I'm working on a Prolog DCG parser to tokenize a string into specific patterns. My goal is to parse tokens like mul(Number,Number)
, do()
, and don't()
, while ignoring every other patterns.
Here's my current implementation:
parser([Token|Rest]) --> not_token, token(Token), not_token, parser(Rest).
parser([]) --> [].
token(mul(N1, N2)) -->
"mul(", number(N1), ",", number(N2), ")".
token(do) --> "do()".
token(dont) --> "don't()".
not_token -->
string(Codes),
{ \+ phrase(token(_), Codes) }.
When I run the following query:
?- phrase(parser(Tokens), `mul(mul(123,456)dommmmulmul(1,2))`).
it does find a correct solution but also a wrong solutions because of how not_token
is defined.
Tokens = [mul(123, 456), mul(1, 2)] ;
Tokens = [mul(123, 456), mul(1, 2)] ;
Tokens = [mul(123, 456), mul(1, 2)] ;
Tokens = [mul(123, 456), mul(1, 2)] ;
Tokens = [mul(123, 456), mul(1, 2)] ;
Tokens = [mul(123, 456), mul(1, 2)] ;
Tokens = [mul(123, 456), mul(1, 2)] ;
Tokens = [mul(123, 456), mul(1, 2)] ;
Tokens = [mul(123, 456), mul(1, 2)] ;
Tokens = [mul(123, 456)] ; -- Incorrect
Tokens = [mul(1, 2)] ; -- Incorrect
false.
I can use the cut to stop at the first solution, but is there a way to express not_token
in DCG so that it only returns a correct result.
For more complicated test case, it's actually from https://adventofcode.com/2024/day/3. The current solution can solve the exact problem with a cut, but I want to be able to have my DCG written more strict so that it only finds a correct solution.
You could instead find every token on backtracking and use findall/3 to collect the tokens.
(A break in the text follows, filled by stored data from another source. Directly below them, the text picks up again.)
/-- With the buddy's acknowledgement the home takes its commit point and sends COMMIT (R451). -/
theorem completes_decided (h : s.dev.awaitsAck i t = true) (open_ : (s.dev.slice i).fenced = false) (next : (s.dev.slice i).nextStep = t)
    (buddy : s.dev.buddyOf s.dev.here = some b) : Completes (.decideAckReceive i t) s fun d => s.dev.stepCommitted i t d ∧
      ∀ c ∈ s.dev.members x, c ≠ s.dev.here → Msg.mgmt c (.commit (s.dev.slice i).pkey t) ∈ d.outbox := by
  have done := homeCommitted_homeDecided desc open_ next
  have run : runAct (decideAckReceiveAct i t) s.dev = runAct (tryDecide i) (runAct (homeDecided i t) s.dev) := by
    rw [runAct_of_eq ((decideAck_eq s.dev).trans (if_pos h)), runAct_two]
  generalize runAct (homeDecided i t) s.dev = e at *
  have buddy' : e.buddyOf e.here = some b := (buddyOf_congr done.coord).1.trans buddy
  have confined := confined_tryDecide (i := i) buddy'
  refine completes_powered rfl hs ?_ fun d q => ?_
  · rw [run, runAct_eq, route_of_confined confined (by decide), done.route]
    exact hs.2
  · rw [run] at q
    refine ⟨⟨?_, ?_, fun c hc => ?_⟩, fun c hc other => ?_⟩
    · rw [q.slice, (tryDecide_keeps buddy').1]
      exact done.committed
    · rw [Dev.counted, q.fld (by rfl), runAct_eq, confined.fld e (by decide), done.counted]
    · exact q.sent.subset ((sent_applyAll _ _).subset (done.told c hc))
    · exact q.sent.subset ((sent_applyAll _ _).subset (done.sent c hc other))

/-- The decision of a fenced slice stands in the home's record (R454, R466). -/
theorem completes_decidedFenced (h : s.dev.awaitsAck i t = true) (fenced : (s.dev.slice i).fenced = true) :
    Completes (.decideAckReceive i t) s fun d => (d.slice i).home.decided = some t ∧ (d.slice i).committed = (s.dev.slice i).committed ∧
      sameMemory s.dev d := by
  have mark : Confined [.slices] [] [Upd.slice i.val (markDecided t)] := (confined_cons ..).2 ⟨rfl, confined_nil⟩
  have slice : (applyAll [Upd.slice i.val (markDecided t)] s.dev).slice i = markDecided t (s.dev.slice i) := slice_apply_same s.dev i (markDecided t)
  have act : decideAckReceiveAct i t s.dev = [Upd.slice i.val (markDecided t)] := by
    have still : tryDecide i (applyAll [Upd.slice i.val (markDecided t)] s.dev) = [] := by
      have cond : (applyAll [Upd.slice i.val (markDecided t)] s.dev).decides i x = false := by
        rw [Dev.decides, slice]
        simp [markDecided, fenced]
      rw [tryDecide_eq (x := x) (by rw [slice]; exact desc), cond]
      rfl
    have first : homeDecided i t s.dev = [Upd.slice i.val (markDecided t)] := by
      simp [homeDecided_eq desc, inSequence, onlyIf, fenced]
    rw [decideAck_eq, if_pos h, inSequence, inSequence_one, first, still]
    rfl
  refine completes_does rfl hs act mark (by decide) fun d q => ⟨by rw [q.slice, slice]; rfl, by rw [q.slice, slice]; rfl, ?_⟩
  exact (mark.memory (by decide) s.dev).trans q.memory

omit desc in
/-- A member takes its commit point of the step that COMMIT names, unless its slice is fenced (R451, R452, R454). -/
theorem completes_commit (h : (!(s.dev.slice i).fenced && s.dev.memberHere (s.dev.slice i) && decide ((s.dev.slice i).nextStep = t)) = true) :
    Completes (.commitReceive i t) s (s.dev.stepCommitted i t) := by
  have point := atPoint_commitPoint i t s.dev
  have act : commitReceiveAct i t s.dev = commitPoint i t s.dev := by
    refine if_neg ?_
    simp only [Bool.and_eq_true, Bool.not_eq_true', decide_eq_true_eq] at h
    simp [h]
  refine completes_powered rfl hs ?_ fun d q => ?_
  · rw [runAct_of_eq act, point.route]
    exact hs.2
  · rw [runAct_of_eq act] at q
    exact ⟨by rw [q.slice]; exact point.committed, (q.fld (by rfl) 0).trans point.counted, fun c hc => q.sent.subset (point.told c hc)⟩

omit desc in
theorem completes_noCommit (h : (!(s.dev.slice i).fenced && s.dev.memberHere (s.dev.slice i) && decide ((s.dev.slice i).nextStep = t)) = false) :
    Completes (.commitReceive i t) s fun d => s.dev.wrote d [] := by
  refine completes_quiet rfl hs (if_pos ?_)
  rw [Bool.and_eq_false_iff, Bool.and_eq_false_iff] at h
  simp only [Bool.not_eq_false', decide_eq_false_iff_not] at h
  simp only [Bool.or_eq_true, Bool.not_eq_true', decide_eq_true_eq]
  exact h

end home

/-! ### The buddy (R451, R452) -/

theorem confines_applyStaged (pkey : BitVec 12) (upTo : Nat) : Confines [.hbm, .hbmBad, .hbmMarks, .commit] [] (applyStaged pkey upTo) := fun d =>
  confines_inSequence_cons (Confines.forEach fun w _ => (confines_writeMirror _ _ _).mono (by decide) (List.Subset.refl _))
    (confines_inSequence_cons (as := []) (fun _ => (confined_cons ..).2 ⟨rfl, confined_nil⟩) Confines.nil) d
This would be all the code:
:- use_module(library(dcg/basics)).
find_token(T) --> string(_), token(T), string(_).
token(mul(N1, N2)) -->
"mul(", number(N1), ",", number(N2), ")".
token(do) --> "do()".
token(dont) --> "don't()".
and this is how you query it with findall:
?- findall(T, phrase(find_token(T), `mul(mul(123,456)dommmmulmul(1,2))`), Tokens).
Tokens = [mul(123, 456), mul(1, 2)].